GIVEN ENTRIES -
.....

/-- A command waits on the re-entry list while a slot is at work. -/
def returnedTo (c : Claim) (r : CommandRecord) : State :=
  (onSlot c).setFre { live.fre with commands := [(0, { record := r, port := .hp0, state := .waiting })], reentry := [(0, .check6)] }

theorem wit_ReturnedCommandsParkOrClaim :
    (∀ r ∈ [cmd .write 0 1 [3], cmd .discard 0 1 []], ∀ hold ∈ [[], List.range 32],
      let c := { moving .cutover firstPass with hold := hold }
      let s := returnedTo c r
      s.resetn = false ∧ s.need r ≤ s.freeFrags ∧ s.volume 0 = some smallVolume ∧ s.fencedAt 0 = false ∧ (s.recAt 0).slot = some 0 ∧
        (s.slot 0).claim = some c ∧ (s.recAt 0).state = .moving) ∧
    (∀ hold ∈ [[], List.range 32],
      let c := { zeroing with hold := hold }
      let s := returnedTo c (cmd .write 262144 1 [3])
      s.need (cmd .write 262144 1 [3]) ≤ s.freeFrags ∧ s.fencedAt 1 = false ∧ (s.recAt 1).slot = some 0 ∧ (s.slot 0).claim = some c ∧
        (s.recAt 1).state = .zeroing ∧ c.chunk (s.placeOf smallVolume (cmd .write 262144 1 [3])).chunk ≠ .clean) ∧
    (∀ r ∈ [cmd .write 262144 1 [3], cmd .discard 262144 1 []],
      ((returned r).need r ≤ (returned r).freeFrags ∧ (returned r).fencedAt 1 = false ∧ ((returned r).recAt 1).state = .zero ∧
        (returned r).freeSlotNo = some 0) ∧
      (allSlots (returned r)).need r ≤ (allSlots (returned r)).freeFrags ∧ ((allSlots (returned r)).recAt 1).state = .zero ∧
        (allSlots (returned r)).freeSlotNo = none) := by decide +kernel

theorem wit_HostPortResetRemovesThePortsCommands :
    ((returned (cmd .flush 0 0 [])).resetn = false ∧ (returned (cmd .flush 0 0 [])).TablesInOrder) ∧
    ((orphaned.resetn = false ∧ orphaned.mgu.orphan = some { control with data := [38] }) ∧ orphaned.TablesInOrder) ∧
    ((asked.resetn = false ∧ asked.mgu.orphan = none ∧ asked.mgu.queue = 0 :: [] ∧
      asked.command 0 = some { record := control, port := .hp0, state := .managing }) ∧ asked.TablesInOrder) := by
  refine ⟨⟨by decide +kernel, ?_⟩, ⟨by decide +kernel, ?_⟩, by decide +kernel, ?_⟩ <;> unfold State.TablesInOrder <;> decide +kernel

/-! ### Completions, slots and lanes -/

/-- A READ, WRITE or DISCARD of block 0 is ISSUED with its one fragment, number 0, in flight on port 0. -/
def issued (k : Kind) : State :=
  live.setFre { live.fre with
    commands := [(0, { record := cmd k 0 1 [], port := .hp0, state := .issued { outstanding := 1, failure := none, gathered := [], abort := false } })],
    frags := [(0, { owner := some 0, kind := fragKindOf k, port := 0, addr := some ⟨0, 0, 0, 1⟩, mark := none, timer := 8000 })],
    useCounts := [(0, 1)] }

/-- A READ of block 0 with `n` fragments outstanding, one of them number 4095. -/
def outstanding (n : Nat) (f : Fragment) : State :=
  live.setFre { live.fre with
    commands := [(0, { record := cmd .read 0 1 [], port := .hp0, state := .issued { outstanding := n, failure := none, gathered := [], abort := false } })],
    frags := [(4095, f)], useCounts := [(4095, 1)] }

theorem wit_HostFragmentCompletions :
    (live.resetn = false ∧ (live.port 7).state ≠ .online) ∧
    ((issued .read).resetn = false ∧ ((issued .read).port 0).state = .online ∧
      ∀ f, (issued .read).frag 0 = some f → f.port ≠ 0 ∨ (issued .read).fragUse 0 ≠ 255) ∧
    (∀ k ∈ [Kind.read, .write, .discard], ∃ f, (issued k).resetn = false ∧ (issued k).frag 0 = some f ∧ f.port = 0 ∧
      ((issued k).port 0).state = .online ∧ ∀ a ∈ f.addr, ([7] : List Block).length = a.count) ∧
    (∀ n ∈ [1, 2], ∀ owner ∈ [none, some 0], ∀ mark ∈ [none, some { slot := 3, index := 0, chunk := 255, write := false }],
      let f : Fragment := { owner := owner, kind := .read, port := 0, addr := some ⟨0, 0, 0, 1⟩, mark := mark, timer := 8000 }
      (outstanding n f).resetn = false ∧ (outstanding n f).frag 4095 = some f ∧ ((outstanding n f).port 0).state = .online ∧
        (outstanding n f).fragUse 4095 ≠ 0) ∧
    (live.resetn = false ∧ live.frag 4095 = none) ∧ (1 : Byte) ≠ 0 := by
  refine ⟨⟨rfl, by decide⟩, ⟨rfl, by decide, fun _ _ => .inr (by decide)⟩, ?_, by decide +kernel⟩
  intro k hk
  simp only [List.mem_cons, List.not_mem_nil, or_false] at hk
  obtain rfl | rfl | rfl := hk
  all_goals exact ⟨_, rfl, rfl, rfl, by decide, fun a h => by cases h; rfl⟩
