-- ==== Sys2Proof/WellFormed.lean ====
section
/-! DEFINITION. Which operations are well formed: the `except` column of the opcode map (30_encoding.md R61). -/

namespace Sys2Proof

/-- HDR_SKIP never carries the header marker and FTR_DROP never the footer marker: those bytes are HDR_SYNC and
FTR_SYNC (R61). Nothing else is illegal (R63). -/
def Instr.wf : Instr → Bool
  | .hdrSkip b => b != Config.headerMarker
  | .ftrDrop b => b != Config.footerMarker
  | .hdrSync | .collect _ | .collectLast _ | .extras _ | .ftrSync => true
  | .unpack _ | .unpackCh0 _ | .unpackCh1 _ | .unpackCh2 _ | .unpackCh3 _ | .unpackCh4 _ | .unpackCh5 _
  | .unpackCh6 _ | .unpackCh7 _ | .unpackCh8 _ | .unpackCh9 _ | .unpackCh10 _ | .unpackCh11 _ | .unpackCh12 _
  | .unpackCh13 _ | .unpackCh14 _ | .unpackCh15 _ => true
  | .reset | .idle | .accept => true

end Sys2Proof
end

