/-- What a selection word decodes to is encoded as its own fields, with `last` cleared where it is untested. -/
theorem encode_decode_sel (w : BitVec 11) :
    encode (decode (.sel w)) = .sel (selWord (selState w) (testedLast (selState w) (selLast w)) (selByte w)) :=
  encode_selectOp (selState w) (selLast w) (selByte w)

/-- Settles O4: `last` survives where it is tested, and the mask 0x6FF clears it elsewhere. -/
theorem encodeOfDecodeKeepsTestedBits : Obligations.EncodeOfDecodeKeepsTestedBits := by
  refine ⟨fun w hst => ?_, fun w hst => ?_, encode_payloadInstr, by decide⟩
  · have hlast : testedLast (selState w) (selLast w) = selLast w := by rw [hst]; rfl
    rw [encode_decode_sel, hlast, selWord_fields]
  · have hmasked : w &&& 0x6FF#11 = selWord (selState w) false (selByte w) := by
      rw [← selWord_and_6FF _ (selLast w), selWord_fields]
    rw [encode_decode_sel, testedLast_of_ne hst, ← hmasked]
    rfl

/-! ### The opcode map as a partition (R61, R62) -/

/-- A row applies when the masked word is its pattern and the word's byte is not its exception. -/
theorem applies_selWord_iff {r : Row} {mask pattern : BitVec 11} (hmask : r.mask = mask.toNat)
    (hpattern : r.pattern = pattern.toNat) (st : FrameState) (l : Bool) (b : Byte) :
    r.applies (selWord st l b).toNat = true ↔ selWord st l b &&& mask = pattern ∧ r.except ≠ some b := by
  have hbyte : BitVec.ofNat 8 (selWord st l b).toNat = b := selByte_selWord st l b
  rw [Row.applies, hbyte, hmask, hpattern, ← BitVec.toNat_and, Bool.and_eq_true, beq_iff_eq, bne_iff_ne,
    BitVec.toNat_inj]

/-- A row that fixes the FrameState only. -/
theorem applies_600 {r : Row} (st' : FrameState) (hmask : r.mask = 0x600)
    (hpattern : r.pattern = (selWord st' false 0).toNat) (st : FrameState) (l : Bool) (b : Byte) :
    r.applies (selWord st l b).toNat = true ↔ st = st' ∧ r.except ≠ some b := by
  rw [applies_selWord_iff (mask := 0x600#11) hmask hpattern, selWord_and_600, selWord_inj]
  simp

/-- A row that fixes the FrameState and `last`. -/
theorem applies_700 {r : Row} (st' : FrameState) (l' : Bool) (hmask : r.mask = 0x700)
    (hpattern : r.pattern = (selWord st' l' 0).toNat) (st : FrameState) (l : Bool) (b : Byte) :
    r.applies (selWord st l b).toNat = true ↔ (st = st' ∧ l = l') ∧ r.except ≠ some b := by
  rw [applies_selWord_iff (mask := 0x700#11) hmask hpattern, selWord_and_700, selWord_inj]
  simp

/-- A row that fixes the FrameState and the byte. -/
theorem applies_6FF {r : Row} (st' : FrameState) (b' : Byte) (hmask : r.mask = 0x6FF)
    (hpattern : r.pattern = (selWord st' false b').toNat) (st : FrameState) (l : Bool) (b : Byte) :
    r.applies (selWord st l b).toNat = true ↔ (st = st' ∧ b = b') ∧ r.except ≠ some b := by
  rw [applies_selWord_iff (mask := 0x6FF#11) hmask hpattern, selWord_and_6FF, selWord_inj]
  simp

/-- Settles O1: each row of R61 applies to the words with the fields it fixes, and these fields part the words. -/
theorem selRowsPartitionSelectionWords : Obligations.SelRowsPartitionSelectionWords := by
  intro w
  rw [← selWord_fields w, decode_sel_selWord]
  generalize selState w = st, selLast w = l, selByte w = b
  have hdrSync := applies_6FF (r := Instr.hdrSync.row) .awaitingHeader 0x0F#8 rfl rfl st l b
  have hdrSkip := applies_600 (r := (Instr.hdrSkip 0).row) .awaitingHeader rfl rfl st l b
  have collect := applies_700 (r := (Instr.collect 0).row) .collectingChannels false rfl rfl st l b
  have collectLast := applies_700 (r := (Instr.collectLast 0).row) .collectingChannels true rfl rfl st l b
  have extras := applies_600 (r := (Instr.extras 0).row) .awaitingExtras rfl rfl st l b
  have ftrSync := applies_6FF (r := Instr.ftrSync.row) .awaitingFooter 0x00#8 rfl rfl st l b
  have ftrDrop := applies_600 (r := (Instr.ftrDrop 1).row) .awaitingFooter rfl rfl st l b
  simp only [selRows, List.filter_cons, List.filter_nil, hdrSync, hdrSkip, collect, collectLast, extras, ftrSync,
    ftrDrop]
  cases st with
  | awaitingHeader => by_cases hb : b = 0x0F#8 <;> simp [selectOp, SelOp.toInstr, Instr.row, hb, Ne.symm]
  | collectingChannels => cases l <;> simp [selectOp, SelOp.toInstr, Instr.row]
  | awaitingExtras => simp [selectOp, SelOp.toInstr, Instr.row]
  | awaitingFooter => by_cases hb : b = 0x00#8 <;> simp [selectOp, SelOp.toInstr, Instr.row, hb, Ne.symm]

/-- Settles O2, word by word: there are four. -/
theorem controlWordSelectsPortOperation : Obligations.ControlWordSelectsPortOperation :=
  ⟨rfl, rfl, rfl, rfl, by decide⟩

/-! ### Words laid out in bytes (R33, log 11) -/

@[simp] theorem length_leBytes (n w : Nat) : (leBytes n w).length = n := by
  induction n generalizing w with
  | zero => rfl
  | succ n ih => rw [leBytes, List.length_cons, ih]

/-- Reading `n` bytes laid out gives the number back, up to what `n` bytes hold. -/
theorem leNat_leBytes (n w : Nat) : leNat (leBytes n w) = w % 256 ^ n := by
  induction n generalizing w with
  | zero => rw [pow_zero, Nat.mod_one]; rfl
  | succ n ih => rw [leBytes, leNat, ih, BitVec.toNat_ofNat, pow_succ' 256, Nat.mod_mul]

theorem codeOfBytes_control {bs : List Byte} (h : bs.length = 1) :
    codeOfBytes bs = if leNat bs < 4 then .ok (.control (BitVec.ofNat 2 (leNat bs))) else .error (.beyondWidth .c) := by
  rw [codeOfBytes, h]; rfl
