-- ==== Sys2Proof/Machine/Glyph.lean ====
section
/-! DEFINITION. The glyph LUT and the segment drive (R90 to R94). -/

namespace Sys2Proof.Machine

/-- The key number of the glyph 'E' (R90). -/
def keyE : Nat := 10

/-- The key number of the glyph 'r' (R90). -/
def keyR : Nat := 11

/-- The key number of the glyph 'n' (R90). -/
def keyN : Nat := 12

/-- The key number of the glyph 'F' (R90). -/
def keyF : Nat := 13

/-- The key number of the glyph 'O' (R90). -/
def keyO : Nat := 14

/-- `LutRead(k)` (R92). A key that is none of the 15 raises a fault; no command asks for one (R154, log 23). -/
def lutRead (c : Config) (k : Nat) : Except FaultCode Pattern :=
  if h : k < 15 then .ok c.glyphLut[k] else .error .undefinedGlyphKey

/-- `DriveSegments(g)`: all seven lines, A to G (R94). -/
def driveSegments (c : Config) (g : Pattern) : List Action :=
  segLines.map fun line => .write line.2 (if g.getLsbD line.1 then c.segLit else c.segUnlit)

end Sys2Proof.Machine
end

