/-- The digits before the last one of a valid request are at most three (R83). -/
theorem countP_isDigit_le_of_valid_append {before rest : List Byte} {d : Byte} (hd : isDigit d = true)
    (hvalid : valid (before ++ d :: rest) = true) : before.countP isDigit ≤ 3 := by
  obtain ⟨-, -, hdigits, -⟩ := (valid_iff _).1 hvalid
  rw [List.countP_append, List.countP_cons_of_pos hd] at hdigits
  omega

/-- The last two characters draw from the counter those before them leave, which the point does not move (R106). -/
theorem eventsOf_renderDigits_digit_point (s : State) (before : List Byte) {d : Byte} (hd : isDigit d = true) :
    eventsOf s (renderDigits s.config 1 (before ++ [d, 0x2E#8])) =
      eventsOf s (renderDigits s.config 1 before) ++
        slotDrawEvents s (counterAfter s before) (s.digitGlyph d) s.config.dpUnlit ++
        pointEvents s (counterAfter s before) := by
  have hsplit := eventsOf_renderDigits_append s [] before [d, 0x2E#8]
  rw [counterAfter_nil, List.nil_append, eventsOf_renderDigits_cons, eventsOf_renderDigits_cons,
    charEventsAt_digit s _ hd, charEventsAt_point, counterAfter_append_digit s before hd, add_sub_cancel_right] at hsplit
  simpa [renderDigits] using hsplit

/-- Settles O57: the digit is drawn in its slot, and its point then lights in the same slot. -/
theorem pointLightsTheDigitBeforeIt : Obligations.PointLightsTheDigitBeforeIt := by
  intro s before d hs hnodup hpolicy hd hvalid
  have hcounter := counterAfter_of_netZero hpolicy before
  have hdigits := countP_isDigit_le_of_valid_append hd hvalid
  have hslot : 1 ≤ counterAfter s before ∧ counterAfter s before ≤ 4 := by omega
  have hshown : Displays s (counterAfter s before) (s.digitGlyph d) s.config.dpLit
      (replay (eventsOf s (renderDigits s.config 1 (before ++ [d, 0x2E#8]))) s.gpio.pins) := by
    rw [eventsOf_renderDigits_digit_point s before hd, replay_append, replay_append]
    exact displays_pointEvents hnodup hslot (displays_slotDrawEvents hnodup hslot _ _ _)
  obtain ⟨honly, hpoint, hsegs⟩ := hshown
  refine ⟨_, exec_renderValue_of_valid hs hvalid, hpoint, fun line hline => ?_, hsegs⟩
  rw [hcounter] at honly
  exact honly line hline

end Sys2Proof.Machine
end

section
/-! PROOFS. At most one enable line active at every instant (R102, R172, R180): which event lists keep the premises of
the multiplexing invariant after every beginning of them, and which establish them. -/

namespace Sys2Proof.Machine
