-- ==== Sys2Proof/Config.lean ====
section
/-! DEFINITION. What is fixed for the machine: the source's parameters (spec/00_scope.md R4), the values the
model names for a power-on state, and the free values. -/

namespace Sys2Proof.Config

/-- `VC_MAX`, the largest valid virtual channel (R4, R101). -/
abbrev vcMax : Nat := 3

/-- The longest payload of a long packet, `LEN_MAX_LONG` (R4, R103). -/
abbrev lenMaxLong : Nat := 65535

/-- The length of every short packet (R4, R63). -/
abbrev shortSize : Nat := 4

/-- `ADDR_W` of the power-on state. DESIGN CHOICE (log 1, unsafe for claims about `State.reset` alone): the spec
leaves it OPEN (D3), and `State.addrW` takes every value. -/
def resetAddrW : Nat := 32

/-- What a byte of memory that nothing has written reads as. DESIGN CHOICE (log 3, unsafe): the spec gives no
power-on contents. -/
def blankByte : Byte := 0

/-- A byte the spec leaves open: of the destination region of a request that a reset abandoned (R121, log 7), one raced on
(R29, log 22), or one of a request without a defined result (R131, log 21). A FREE VALUE: the first argument is the model's
counter `State.freeCount`, the second the address. Safe. -/
opaque openByte : Nat → Nat → Byte

/-- Whether a stuck request has written a byte of its packet (R28, log 6), where some order of its accesses would have. A FREE
VALUE: the first argument is the model's counter `State.freeCount`, the second the number of the packet byte. Safe. -/
opaque wroteByte : Nat → Nat → Bool

/-- The number of the status (R100) of a request without a defined result (R131): a FREE VALUE, applied to the model's
counter. Log 21. -/
opaque openStatus : Nat → Fin 5

end Sys2Proof.Config
end

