-- ==== Sys2Proof/Machine/Step.lean ====
section
/-! DEFINITION. One step of the machine, and how the host places a request for it. The block fetches no instructions
(spec/10_state.md R11): a step takes the next arrival at the ports. -/

namespace Sys2Proof.Machine

/-- One step: the next arrival, whole (spec/00_scope.md R7). -/
def step (s : State) : Host.Outcome State Fault Refusal := nextArrival s

/-- The request whose opcode-table word is `w` (operands above `nbits` zero) as the next arrival (log 5). -/
def State.withFetchWord (s : State) (nbits w : Nat) : State :=
  s.presentNext (Request.ofBits s.addrW (w % 2 ^ nbits))

end Sys2Proof.Machine
end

.....

AIM OF THE TASK - Whenever the word "error" turns up in a line of the listing above, copy the line.

ANSWER TO THIS TASK -
    codeOfBytes bs = if leNat bs < 4 then .ok (.control (BitVec.ofNat 2 (leNat bs))) else .error (.beyondWidth .c) := by
  if h : k < 15 then .ok c.glyphLut[k] else .error .undefinedGlyphKey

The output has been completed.